The younger Brian is played—brilliantly--by Paul Dano. The older Brian is played by John Cusack, in another of the fine performances that he has been giving for the past 30 years. Matching the two male leads in excellence is Elizabeth Banks as Melinda Ledbetter, a car salesperson, whom Brian meets in the 1980s and who becomes his girlfriend and helper in the struggle to escape from under Landy's heel and regain mental health.

The beauteous Banks has attracted attention at various points in her eclectic career—notably as Effie Trinkett in The Hunger Games films—but here her nuanced performance is so right rhat we almost forget how beautiful she is. Definitely deserving mention, too, is Bill Camp as Brian's father. His appearances are brief bit searingly memorable in their obnoxiousness. 

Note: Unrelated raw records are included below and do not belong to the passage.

-- ==== Sys2Proof/Tests/Slice0.lean ====
section
/-! SUPPORT. The model's own tests: ill-formed terms, words written out from the spec's encoding, the vectors of
95_test_vectors.md on one step each, and for each obligation with hypotheses a witness that meets them. Vectors that need
more cells than the least capacities of R5 (16 bytes, one pixel, 256 colours) are run on the part of the command that
needs no capacity. -/

namespace Sys2Proof.Tests

open Sys2Proof Sys2Proof.Machine

/-! Helpers. -/

/-- The outcome is a next state of which `p` holds. -/
def ends (o : Host.Outcome State Fault Refusal) (p : State → Bool) : Bool :=
  match o with
  | .next t => p t
  | .fault _ => false
  | .refused _ => false

/-- The reset state with the bytes `bs` in BYTE from address 0 up. -/
def withBytes (bs : List Byte) : State := { State.reset with byteMem := bs.zipIdx.map (fun x => (x.2, x.1)) }

/-- A palette whose entry `i` holds the colour value `i`, for `i` below `n` (95_test_vectors.md 2.5). -/
def countingPalette (n : Nat) : Memory Color := (List.range n).map (fun i => (i, BitVec.ofNat 32 i))

/-- The image configuration of a pixel command: `CFG`, `IMGW`, `IMGH`. -/
def image (s : State) (cfg w h : BitVec 16) : State := { s with cfg := cfg, imgw := w, imgh := h }

/-- The reset state with one pixel of that colour and index, and `IMGW` = `IMGH` = 1. -/
def onePixel (cfg : BitVec 16) (color : Color) (index : BitVec 32) : State :=
  { image State.reset cfg 1 1 with pixMem := [(0, ⟨color, index⟩)] }

/-- The reset state with a fault of that cause reported. -/
def faulted (cause : BitVec 8) : State := { State.reset with status := 0x02, cause := cause }

/-- `s` about to take the host action `a`. -/
def about (s : State) (a : HostAction) : State := { s with inbox := [a] }

/-! The bounds R5 sets on the capacities. -/

theorem least_byteSize : 16 ≤ Config.byteSize := by unfold Config.byteSize; omega

theorem byteSize_lt : Config.byteSize < 2 ^ 32 := Nat.add_lt_add_right Config.byteSizeOver.isLt 16

theorem pixCap_le : Config.pixCap ≤ 2 ^ 30 := Nat.succ_le_of_lt Config.pixCapOver.isLt

theorem palCap_lt : Config.palCap < 2 ^ 16 := Nat.add_lt_add_right Config.palCapOver.isLt 256

/-! WellFormed refuses what R63 and R64 refuse. -/

theorem test_wf_pack8_off_8 : (Instr.pack8 8).wellFormed = false := by decide
theorem test_wf_pack16_off_16 : (Instr.pack16 16).wellFormed = false := by decide
theorem test_wf_pack32_off_32 : (Instr.pack32 32).wellFormed = false := by decide
theorem test_wf_pack64_off_64 : (Instr.pack64 64).wellFormed = false := by decide
theorem test_wf_unpk8_off_8 : (Instr.unpk8 1 8).wellFormed = false := by decide
theorem test_wf_unpk8_cnt_9 : (Instr.unpk8 9 0).wellFormed = false := by decide
theorem test_wf_unpk16_off_16 : (Instr.unpk16 1 16).wellFormed = false := by decide
theorem test_wf_unpk16_cnt_0 : (Instr.unpk16 0 0).wellFormed = false := by decide
theorem test_wf_unpk32_off_32 : (Instr.unpk32 1 32).wellFormed = false := by decide
theorem test_wf_unpk32_cnt_33 : (Instr.unpk32 33 0).wellFormed = false := by decide
theorem test_wf_unpk64_off_64 : (Instr.unpk64 1 64).wellFormed = false := by decide
theorem test_wf_unpk64_cnt_0 : (Instr.unpk64 0 0).wellFormed = false := by decide
theorem test_wf_largest_operands : (Instr.unpk64 64 63).wellFormed = true := by decide

/-! Decoding: words written out from `OP` 7:0, `A` 15:8, `B` 23:16, `Z` 31:24 and the opcode map (R57, R59), and the words
95_test_vectors.md names. -/

theorem test_decode_pack8 : decode 0x00000710 = .ok (.pack8 7) := by decide
theorem test_decode_pack16 : decode 0x00000811 = .ok (.pack16 8) := by decide
theorem test_decode_pack32 : decode 0x00001D12 = .ok (.pack32 29) := by decide
theorem test_decode_pack64 : decode 0x00002513 = .ok (.pack64 37) := by decide
theorem test_decode_unpk8 : decode 0x00030214 = .ok (.unpk8 3 2) := by decide
theorem test_decode_unpk16 : decode 0x00100015 = .ok (.unpk16 16 0) := by decide
theorem test_decode_unpk32 : decode 0x00041C16 = .ok (.unpk32 4 28) := by decide
theorem test_decode_unpk64 : decode 0x000E2517 = .ok (.unpk64 14 37) := by decide
theorem test_decode_dec16 : decode 0x00000020 = .ok .dec16 := by decide
theorem test_decode_enc16 : decode 0x00000021 = .ok .enc16 := by decide
theorem test_decode_pxdec : decode 0x00000030 = .ok .pxdec := by decide
theorem test_decode_pxenct : decode 0x00000031 = .ok .pxenct := by decide
theorem test_decode_pxenci : decode 0x00000032 = .ok .pxenci := by decide
theorem test_decode_pxres : decode 0x00000033 = .ok .pxres := by decide
theorem test_decode_cldec : decode 0x00000038 = .ok .cldec := by decide
theorem test_decode_clenc : decode 0x00000039 = .ok .clenc := by decide
theorem test_decode_clswz : decode 0x00000040 = .ok .clswz := by decide
theorem test_decode_clcmp : decode 0x00000041 = .ok .clcmp := by decide
theorem test_decode_gsdec : decode 0x00000050 = .ok .gsdec := by decide
theorem test_decode_gsenc : decode 0x00000051 = .ok .gsenc := by decide
theorem test_decode_rst : decode 0x000000FF = .ok .rst := by decide

/-- V7.1, V7.12. -/
theorem test_decode_unassigned_opcodes :
    decode 0x00000000 = .error .unassignedOpcode ∧ decode 0x00000034 = .error .unassignedOpcode ∧
    decode 0x00000018 = .error .unassignedOpcode ∧ decode 0x00000052 = .error .unassignedOpcode ∧
    decode 0x000000FE = .error .unassignedOpcode := by decide

/-- V7.2, V7.3. -/
theorem test_decode_nonzero_z :
    decode 0xFFFFFFFF = .error .nonZeroZ ∧ decode 0x01000020 = .error .nonZeroZ := by decide

/-- V7.4, V7.7. -/
theorem test_decode_unused_immediates :
    decode 0x00000120 = .error .unusedImmediate ∧ decode 0x00010013 = .error .unusedImmediate := by decide

/-- V7.5, V7.6, V7.11. -/
theorem test_decode_offset_range :
    decode 0x00000810 = .error .offsetRange ∧ decode 0x00004013 = .error .offsetRange ∧
    decode 0x00010814 = .error .offsetRange := by decide

/-- V7.8, V7.9, V7.10. -/
theorem test_decode_count_range :
    decode 0x00000017 = .error .countRange ∧ decode 0x00410017 = .error .countRange ∧
    decode 0x00090014 = .error .countRange ∧ decode 0x00080714 = .ok (.unpk8 8 7) := by decide

theorem test_decodeTableWord_pack64 : decodeTableWord 32 0x00002513 = some (.pack64 37) := by decide

/-! One step or one command per vector. -/

/-- V1.6. -/
theorem test_pack8_keeps_set_bits : packW 8 0x0F 0x1A5 4 = 0x5F := by decide
/-- V1.7. -/
theorem test_pack8_zero_extends :
    ends (exec (.pack8 0) { State.reset with word := 0xFFFFFFFFFFFFFF00 }) (fun t => t.word == 0) = true := by decide
/-- V1.8. -/
theorem test_pack16 :
    ends (exec (.pack16 8) { State.reset with word := 0xFF, val := 0x12 }) (fun t => t.word == 0x12FF) = true := by decide
/-- V1.9. -/
theorem test_pack32 :
    ends (exec (.pack32 29) { State.reset with word := 0x80000000, val := 7 }) (fun t => t.word == 0xE0000000) = true := by
  decide
/-- V1.3. -/
theorem test_pack64_loses_high_bits :
    ends (exec (.pack64 63) { State.reset with val := 3 }) (fun t => t.word == 0x8000000000000000) = true := by decide
/-- V1.14. -/
theorem test_unpk8 :
    ends (exec (.unpk8 3 2) { State.reset with word := 0xAB }) (fun t => t.val == 2) = true := by decide
/-- V1.16. -/
theorem test_unpk8_ignores_high_bits :
    ends (exec (.unpk8 4 4) { State.reset with word := 0x1234 }) (fun t => t.val == 3) = true := by decide
/-- V1.17. -/
theorem test_unpk16 :
    ends (exec (.unpk16 5 5) { State.reset with word := 0xBEEF }) (fun t => t.val == 0x17) = true := by decide
/-- V1.19. -/
theorem test_unpk32 :
    ends (exec (.unpk32 4 28) { State.reset with word := 0xDEADBEEF }) (fun t => t.val == 0xD) = true := by decide
/-- V1.10. -/
theorem test_unpk64_whole_word :
    ends (exec (.unpk64 64 0) { State.reset with word := 0xFEDCBA9876543210 })
      (fun t => t.val == 0xFEDCBA9876543210 && t.word == 0xFEDCBA9876543210) = true := by decide +kernel
/-- V1.13. -/
theorem test_unpk64_past_the_top :
    ends (exec (.unpk64 8 60) { State.reset with word := 0xFEDCBA9876543210 }) (fun t => t.val == 0xF) = true := by
  decide +kernel

/-- V2.6. -/
theorem test_dec16 :
    ends (exec .dec16 { State.reset with pixw := 0xABCD }) (fun t => t.col == 0xFF50F068 && t.pixw == 0xABCD) = true := by
  decide
/-- V2.2. -/
theorem test_dec16_white : decode16 0xFFFF = 0xFFF8F8F8 := by decide
/-- V2.8. -/
theorem test_enc16_truncates :
    ends (exec .enc16 { State.reset with col := 0x80C89664 }) (fun t => t.pixw == 0x664C) = true := by decide
/-- V2.9. -/
theorem test_enc16_alpha_254 : encode16 0xFEFFFFFF = 0x7FFF := by decide

/-- V3.3. -/
theorem test_pxdec_color32 :
    ends (exec .pxdec (image (withBytes [0x12, 0x34, 0x56, 0x78]) 3 1 1))
      (fun t => t.pixMem == [(0, ⟨0x78563412, 0xFFFFFFFF⟩)] && t.bpos == 4) = true := by decide +kernel
/-- V3.10. -/
theorem test_pxenct_color16 :
    ends (exec .pxenct (onePixel 1 0x80C89664 0)) (fun t => t.byteMem == [(0, 0x4C), (1, 0x66)] && t.bpos == 2) = true := by
  decide +kernel
/-- V3.11. -/
theorem test_pxenct_color24 :
    ends (exec .pxenct (onePixel 2 0x78563412 0))
      (fun t => t.byteMem == [(0, 0x12), (1, 0x34), (2, 0x56)] && t.bpos == 3) = true := by decide +kernel
/-- V3.15. -/
theorem test_pxenci_index8 :
    ends (exec .pxenci (onePixel 5 0 200)) (fun t => t.byteMem == [(0, 0xC8)] && t.bpos == 1) = true := by decide +kernel
/-- V3.24. -/
theorem test_pxres :
    ends (exec .pxres { onePixel 4 0 3 with plen := 16, palMem := [(3, 0x11223344)] })
      (fun t => t.pixMem == [(0, ⟨0x11223344, 3⟩)] && t.bpos == 0) = true := by decide +kernel
/-- V3.25. -/
theorem test_pxres_index_past_the_palette :
    ends (exec .pxres { onePixel 5 0 16 with plen := 16 })
      (fun t => t.status == 2 && t.cause == 6 && (t.pixAt 0).index == 16) = true := by decide +kernel
/-- V3.7: three 4-bit pixels, the nibble past the last one ignored. -/
theorem test_nibble_order :
    (withBytes [0x73, 0xFA]).indexInBytes .indexColor4 0 = 3 ∧ (withBytes [0x73, 0xFA]).indexInBytes .indexColor4 1 = 7 ∧
    (withBytes [0x73, 0xFA]).indexInBytes .indexColor4 2 = 10 := by decide
/-- V3.13. -/
theorem test_nibble_packing :
    ({ State.reset with pixMem := [(0, ⟨0, 3⟩), (1, ⟨0, 7⟩)] } : State).indexByte .indexColor4 2 0 = 0x73 := by decide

In its depiction of the anguish involved in mental illness, Love & Mercy matches, perhaps surpasses, 2001's A Beautiful Mind, the biopic about mathematician John Nash. Particularly striking is a scene at a dinner party in which the normal sound of utensils clicking against china becomes for Brian an overwhelming and terrifying noise.


Love & Mercy shows the pain and suffering that some of those who celebrate “fun, fun, fun,” as the Beach Boys did so well, undergo in their own lives. But it also shows the “good vibrations” that true love and mercy can bring if one is lucky enough to encounter them, as Brian Wilson finally did.